Mincing your verbs? How to bring writing to life
Here’s a hack for a dull text: Pay attention to your verbs! These four tips and a quick exercise will inspire you.
Dear Climate Culinarians,
This is an extra edition - about writing! After thinking so much about deserts and lack of water in the past few issues, I worry that my writing may become dry, too. It has happened before. I somehow sank inspiring facts in a sea of letters. Grey from the outside, drab within.
Every time that happens, a text dies.
But words don’t really die, do they? I sometimes suspect they skulk in my mind: undead, dull, biding their time to haunt me. Could a dance party of vibrant words fend off those zombies?
Yes! That’s this newsletter’s topic: How I start a dance party in my mind – and hopefully yours, too.
4 tips for vivid verbs
In a perfect world, writers would simply ban trite language from their minds. In reality, dullness keeps lurking there, at least for me. Even after learning from of dozens of magazine editors’ feedback and publishing four books. Experience couldn’t chase the zombies off. What does help me: zooming in. Focusing on one detail. Like verbs. After all, verbs are the most action you can get in a sentence.

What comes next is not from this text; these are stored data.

-- ==== Sys2Proof/Machine/CmdArchitecture.lean ====
section
/-!
DEFINITION. Machine/CmdArchitecture.lean: the meanings of the commands of registers, grants and island clocks (spec/01).
-/

namespace Sys2Proof.Machine

/-- `REGISTER_WRITE` (R9): A write to a register that has no row of its own takes effect under its access code and the
write rules of its block. -/
def execRegisterWrite (who : Requester) (tgt : Option Cell) (off : Nat) (v : Word) (t : Time) (s : State) : Host.Outcome
    State Fault Refusal :=
  .next (s.onBus tgt t (hubWrite who off v) (fun d => (d.writeReg off v false).1))

/-- `RC_READ` (R9): A read of an RC field returns the value and then clears the field; an event in the same clock is
kept for the next read. -/
def execRcRead (who : Requester) (tgt : Option Cell) (off : Nat) (t : Time) (s : State) : Host.Outcome State Fault
    Refusal :=
  .next (s.readBus tgt t (hubRead who off) (fun d => d.readReg off))

/-- `COUNTER_LOW_READ` (R6): A read of the low word of a 48-bit or 64-bit counter latches the high word for the next
read of the high word. -/
def execCounterLowRead (who : Requester) (n : Option (Fin 64)) (t : Time) (s : State) : Host.Outcome State Fault Refusal
    :=
  .next (s.onHubAt t (fun s => hubRead who (match n with | some n => R.EVC_CNTL n | none => R.SCH_TICKL) s))

/-- `PW_COMMIT` (R499): The PRB commit engine completes the commit of a queued PW word, after which the new value
governs behaviour and the write is acknowledged. -/
def execPwCommit (t : Time) (s : State) : Host.Outcome State Fault Refusal :=
  .next (s.onHubAt t (fun s => (pwCommit s).readsReturn))

/-- `TOPOLOGY_WRITE` (R43): A write to GEN_TOPO.DUP_MODE, GEN_ARM_CFGn or GEN_RING_ARMn is ignored with a topology-write
fault while an arm is deblocked, and otherwise takes effect at the next cycle start. -/
def execTopologyWrite (who : Requester) (which : Fin 11) (v : Word) (t : Time) (s : State) : Host.Outcome State Fault
    Refusal :=
  .next (s.onHubAt t (fun s => hubWrite who (topoReg which) v s))

/-- `RESOURCE_GRANT` (R36): In each grant slot a shared resource grants one waiting request in the fixed order of Table
6 and counts deferred requests. -/
def execResourceGrant (g : Grant) (t : Time) (s : State) : Host.Outcome State Fault Refusal :=
  .next (s.grantSlot g t)

/-- `REQUEST_WITHDRAWAL` (R38): A requester withdraws a waiting request, which leaves the queue without moving any other
request. -/
def execRequestWithdrawal (res : Fin 12) (who : Requester) (key : Nat) (t : Time) (s : State) : Host.Outcome State Fault
    Refusal :=
  .next (s.onHubAt t (fun s => requestWithdrawal res who key s))

/-- `ISLAND_CLOCK_FAULT` (R29): An island's clock stops or leaves its band, and the clock monitor raises that island's
clock fault source within 2 µs. -/
def execIslandClockFault (n : Fin 39) (t : Time) (s : State) : Host.Outcome State Fault Refusal :=
  .next (s.onChip (fun s => islandClockFault n t s))

end Sys2Proof.Machine
end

Start here: In your draft, highlight all the verbs. Admire the ones that sing. And get your tools ready for the others.
Turn passive voice into active voice
Make a sentence answer the question “Who did what?” – rather than “What was done to whom?”. This way, you literally let your readers in on the action. Let’s say you wrote “20 deer were killed over the weekend”. The active version is: Hunters killed 20 deer this weekend. Oh, wait, that’s not what you meant? It should be: Drivers ran into deer this weekend, killing 20? Aha! An active voice adds clarity, too. Mission accomplished. Errr, I mean: We did it!
Detect repetition
Is this verb once again the best fit? If yes, great. If not, get to work. When you’re writing about food, you’ll probably find a lot of “eat” in your first draft. That’s fine. It’s a draft, after all. But food goes down in all kinds of ways: Do people gobble in this paragraph, and nibble over there? Do they dine, munch, snack? Wolf down, devour, savor, taste? Chew, gnaw on, or polish off their meal? Note the nuances and use the power of verbs: With just one word, you set a scene. But please choose your verbs with intention. Nobody wants to watch a writer vomit a thesaurus. Good thing that’s impossible IRL!
Polish dull verbs
Beyond repetitions, scrutinize the rest of your verbs. Read them aloud: Does anything feel dull, complicated, or trite? For instance, you may find a lot of “there is” or other uses of “be”. Fish a stronger verb out of the word soup in your brain. Beware of zombies!
Expand your vocabulary
Every once in a while, tickle your readers: Surprise them with a lesser-used verb like bamboozle, jettison, ransack, winnow. Embrace verbs that speak to the senses by invoking sounds, feelings, looks (buzz, stomp, loom). Why? These verbs engage your readers. And I hope that’s the point of your text.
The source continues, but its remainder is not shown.